[Collection entries]
theorem execBackgroundOperationStatus_frame (link : Fin 4) (s : State) (t : State)
    (h : execBackgroundOperationStatus link s = .next t) : t.pending = s.pending ∧ t.ctl.mode = s.ctl.mode ∧ t.mem = s.mem ∧ t.nand.flash = s.nand.flash := by
  unfold execBackgroundOperationStatus State.report State.mailbox at h; cases h; simp

theorem execGetFwInfo_frame (link : Fin 4) (s : State) (t : State)
    (h : execGetFwInfo link s = .next t) : t.pending = s.pending ∧ t.ctl.mode = s.ctl.mode ∧ t.mem = s.mem ∧ t.nand.flash = s.nand.flash := by
  unfold execGetFwInfo State.report State.mailbox at h; cases h; simp

theorem execTransferFw_frame (link : Fin 4) (s : State) (t : State)
    (h : execTransferFw link s = .next t) : t.pending = s.pending ∧ t.ctl.mode = s.ctl.mode ∧ t.mem = s.mem ∧ t.nand.flash = s.nand.flash := by
  unfold execTransferFw State.unsupported State.mailbox at h; cases h; simp

theorem execActivateFw_frame (link : Fin 4) (s : State) (t : State)
    (h : execActivateFw link s = .next t) : t.pending = s.pending ∧ t.ctl.mode = s.ctl.mode ∧ t.mem = s.mem ∧ t.nand.flash = s.nand.flash := by
  unfold execActivateFw State.unsupported State.mailbox at h; cases h; simp

theorem execGetSupportedLogs_frame (link : Fin 4) (s : State) (t : State)
    (h : execGetSupportedLogs link s = .next t) : t.pending = s.pending ∧ t.ctl.mode = s.ctl.mode ∧ t.mem = s.mem ∧ t.nand.flash = s.nand.flash := by
  unfold execGetSupportedLogs State.report State.mailbox at h; cases h; simp

theorem execGetLog_frame (link : Fin 4) (cel : Bool) (s : State) (t : State)
    (h : execGetLog link cel s = .next t) : t.pending = s.pending ∧ t.ctl.mode = s.ctl.mode ∧ t.mem = s.mem ∧ t.nand.flash = s.nand.flash := by
  unfold execGetLog State.mailbox at h; cases h; simp

theorem execIdentifyMemoryDevice_frame (link : Fin 4) (s : State) (t : State)
    (h : execIdentifyMemoryDevice link s = .next t) : t.pending = s.pending ∧ t.ctl.mode = s.ctl.mode ∧ t.mem = s.mem ∧ t.nand.flash = s.nand.flash := by
  unfold execIdentifyMemoryDevice State.report State.mailbox at h; cases h; simp

theorem execGetPartitionInfo_frame (link : Fin 4) (s : State) (t : State)
    (h : execGetPartitionInfo link s = .next t) : t.pending = s.pending ∧ t.ctl.mode = s.ctl.mode ∧ t.mem = s.mem ∧ t.nand.flash = s.nand.flash := by
  unfold execGetPartitionInfo State.report State.mailbox at h; cases h; simp

theorem execSetPartitionInfo_frame (link : Fin 4) (s : State) (t : State)
    (h : execSetPartitionInfo link s = .next t) : t.pending = s.pending ∧ t.ctl.mode = s.ctl.mode ∧ t.mem = s.mem ∧ t.nand.flash = s.nand.flash := by
  unfold execSetPartitionInfo State.unsupported State.mailbox at h; cases h; simp

theorem execGetHealthInfo_frame (link : Fin 4) (s : State) (t : State)
    (h : execGetHealthInfo link s = .next t) : t.pending = s.pending ∧ t.ctl.mode = s.ctl.mode ∧ t.mem = s.mem ∧ t.nand.flash = s.nand.flash := by
  unfold execGetHealthInfo State.report State.mailbox at h; cases h; simp

theorem execMailboxUnsupported_frame (link : Fin 4) (opcode : BitVec 16) (s : State) (t : State)
    (h : execMailboxUnsupported link opcode s = .next t) : t.pending = s.pending ∧ t.ctl.mode = s.ctl.mode ∧ t.mem = s.mem ∧ t.nand.flash = s.nand.flash := by
  unfold execMailboxUnsupported State.unsupported State.mailbox at h; (try dsimp only at h); repeat' split at h
  all_goals (first | (cases h; done) | (cases h; simp; done) | (cases h; simp_all; done))

theorem execGetEventRecords_frame (link log : Fin 4) (s : State) (t : State)
    (h : execGetEventRecords link log s = .next t) : t.pending = s.pending ∧ t.ctl.mode = s.ctl.mode ∧ t.mem = s.mem ∧ t.nand.flash = s.nand.flash := by
  unfold execGetEventRecords State.report State.mailbox at h; cases h; simp

theorem execClearEventRecords_frame (link log : Fin 4) (all : Bool) (handles : List Nat) (s : State) (t : State)
    (h : execClearEventRecords link log all handles s = .next t) : t.pending = s.pending ∧ t.ctl.mode = s.ctl.mode ∧ t.mem = s.mem ∧ t.nand.flash = s.nand.flash := by
  unfold execClearEventRecords State.mailbox at h; cases h; simp

theorem execGetEventInterruptPolicy_frame (link : Fin 4) (s : State) (t : State)
    (h : execGetEventInterruptPolicy link s = .next t) : t.pending = s.pending ∧ t.ctl.mode = s.ctl.mode ∧ t.mem = s.mem ∧ t.nand.flash = s.nand.flash := by
  unfold execGetEventInterruptPolicy State.report State.mailbox at h; cases h; simp

theorem execSetEventInterruptPolicy_frame (link : Fin 4) (vectors : Map Nat) (s : State) (t : State)
    (h : execSetEventInterruptPolicy link vectors s = .next t) : t.pending = s.pending ∧ t.ctl.mode = s.ctl.mode ∧ t.mem = s.mem ∧ t.nand.flash = s.nand.flash := by
  unfold execSetEventInterruptPolicy State.mailbox at h; cases h; simp

theorem execGetTimestamp_frame (link : Fin 4) (s : State) (t : State)
    (h : execGetTimestamp link s = .next t) : t.pending = s.pending ∧ t.ctl.mode = s.ctl.mode ∧ t.mem = s.mem ∧ t.nand.flash = s.nand.flash := by
  unfold execGetTimestamp State.report State.mailbox at h; cases h; simp

theorem execSetTimestamp_frame (link : Fin 4) (ns : Nat) (s : State) (t : State)
    (h : execSetTimestamp link ns s = .next t) : t.pending = s.pending ∧ t.ctl.mode = s.ctl.mode ∧ t.mem = s.mem ∧ t.nand.flash = s.nand.flash := by
  unfold execSetTimestamp State.mailbox at h; cases h; simp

> [Directions for this task]:
Copy out all of the lines above exactly.

> [Answer]:
theorem execBackgroundOperationStatus_frame (link : Fin 4) (s : State) (t : State)
    (h : execBackgroundOperationStatus link s = .next t) : t.pending = s.pending ∧ t.ctl.mode = s.ctl.mode ∧ t.mem = s.mem ∧ t.nand.flash = s.nand.flash := by
  unfold execBackgroundOperationStatus State.report State.mailbox at h; cases h; simp

theorem execGetFwInfo_frame (link : Fin 4) (s : State) (t : State)
    (h : execGetFwInfo link s = .next t) : t.pending = s.pending ∧ t.ctl.mode = s.ctl.mode ∧ t.mem = s.mem ∧ t.nand.flash = s.nand.flash := by
  unfold execGetFwInfo State.report State.mailbox at h; cases h; simp

theorem execTransferFw_frame (link : Fin 4) (s : State) (t : State)
    (h : execTransferFw link s = .next t) : t.pending = s.pending ∧ t.ctl.mode = s.ctl.mode ∧ t.mem = s.mem ∧ t.nand.flash = s.nand.flash := by
  unfold execTransferFw State.unsupported State.mailbox at h; cases h; simp

theorem execActivateFw_frame (link : Fin 4) (s : State) (t : State)
    (h : execActivateFw link s = .next t) : t.pending = s.pending ∧ t.ctl.mode = s.ctl.mode ∧ t.mem = s.mem ∧ t.nand.flash = s.nand.flash := by
  unfold execActivateFw State.unsupported State.mailbox at h; cases h; simp

theorem execGetSupportedLogs_frame (link : Fin 4) (s : State) (t : State)
    (h : execGetSupportedLogs link s = .next t) : t.pending = s.pending ∧ t.ctl.mode = s.ctl.mode ∧ t.mem = s.mem ∧ t.nand.flash = s.nand.flash := by
  unfold execGetSupportedLogs State.report State.mailbox at h; cases h; simp

theorem execGetLog_frame (link : Fin 4) (cel : Bool) (s : State) (t : State)
    (h : execGetLog link cel s = .next t) : t.pending = s.pending ∧ t.ctl.mode = s.ctl.mode ∧ t.mem = s.mem ∧ t.nand.flash = s.nand.flash := by
  unfold execGetLog State.mailbox at h; cases h; simp

theorem execIdentifyMemoryDevice_frame (link : Fin 4) (s : State) (t : State)
    (h : execIdentifyMemoryDevice link s = .next t) : t.pending = s.pending ∧ t.ctl.mode = s.ctl.mode ∧ t.mem = s.mem ∧ t.nand.flash = s.nand.flash := by
  unfold execIdentifyMemoryDevice State.report State.mailbox at h; cases h; simp

theorem execGetPartitionInfo_frame (link : Fin 4) (s : State) (t : State)
    (h : execGetPartitionInfo link s = .next t) : t.pending = s.pending ∧ t.ctl.mode = s.ctl.mode ∧ t.mem = s.mem ∧ t.nand.flash = s.nand.flash := by
  unfold execGetPartitionInfo State.report State.mailbox at h; cases h; simp

theorem execSetPartitionInfo_frame (link : Fin 4) (s : State) (t : State)
    (h : execSetPartitionInfo link s = .next t) : t.pending = s.pending ∧ t.ctl.mode = s.ctl.mode ∧ t.mem = s.mem ∧ t.nand.flash = s.nand.flash := by
  unfold execSetPartitionInfo State.unsupported State.mailbox at h; cases h; simp

theorem execGetHealthInfo_frame (link : Fin 4) (s : State) (t : State)
    (h : execGetHealthInfo link s = .next t) : t.pending = s.pending ∧ t.ctl.mode = s.ctl.mode ∧ t.mem = s.mem ∧ t.nand.flash = s.nand.flash := by
  unfold execGetHealthInfo State.report State.mailbox at h; cases h; simp

theorem execMailboxUnsupported_frame (link : Fin 4) (opcode : BitVec 16) (s : State) (t : State)
    (h : execMailboxUnsupported link opcode s = .next t) : t.pending = s.pending ∧ t.ctl.mode = s.ctl.mode ∧ t.mem = s.mem ∧ t.nand.flash = s.nand.flash := by
  unfold execMailboxUnsupported State.unsupported State.mailbox at h; (try dsimp only at h); repeat' split at h
  all_goals (first | (cases h; done) | (cases h; simp; done) | (cases h; simp_all; done))

theorem execGetEventRecords_frame (link log : Fin 4) (s : State) (t : State)
    (h : execGetEventRecords link log s = .next t) : t.pending = s.pending ∧ t.ctl.mode = s.ctl.mode ∧ t.mem = s.mem ∧ t.nand.flash = s.nand.flash := by
  unfold execGetEventRecords State.report State.mailbox at h; cases h; simp

theorem execClearEventRecords_frame (link log : Fin 4) (all : Bool) (handles : List Nat) (s : State) (t : State)
    (h : execClearEventRecords link log all handles s = .next t) : t.pending = s.pending ∧ t.ctl.mode = s.ctl.mode ∧ t.mem = s.mem ∧ t.nand.flash = s.nand.flash := by
  unfold execClearEventRecords State.mailbox at h; cases h; simp

theorem execGetEventInterruptPolicy_frame (link : Fin 4) (s : State) (t : State)
    (h : execGetEventInterruptPolicy link s = .next t) : t.pending = s.pending ∧ t.ctl.mode = s.ctl.mode ∧ t.mem = s.mem ∧ t.nand.flash = s.nand.flash := by
  unfold execGetEventInterruptPolicy State.report State.mailbox at h; cases h; simp

theorem execSetEventInterruptPolicy_frame (link : Fin 4) (vectors : Map Nat) (s : State) (t : State)
    (h : execSetEventInterruptPolicy link vectors s = .next t) : t.pending = s.pending ∧ t.ctl.mode = s.ctl.mode ∧ t.mem = s.mem ∧ t.nand.flash = s.nand.flash := by
  unfold execSetEventInterruptPolicy State.mailbox at h; cases h; simp

theorem execGetTimestamp_frame (link : Fin 4) (s : State) (t : State)
    (h : execGetTimestamp link s = .next t) : t.pending = s.pending ∧ t.ctl.mode = s.ctl.mode ∧ t.mem = s.mem ∧ t.nand.flash = s.nand.flash := by
  unfold execGetTimestamp State.report State.mailbox at h; cases h; simp

theorem execSetTimestamp_frame (link : Fin 4) (ns : Nat) (s : State) (t : State)
    (h : execSetTimestamp link ns s = .next t) : t.pending = s.pending ∧ t.ctl.mode = s.ctl.mode ∧ t.mem = s.mem ∧ t.nand.flash = s.nand.flash := by
  unfold execSetTimestamp State.mailbox at h; cases h; simp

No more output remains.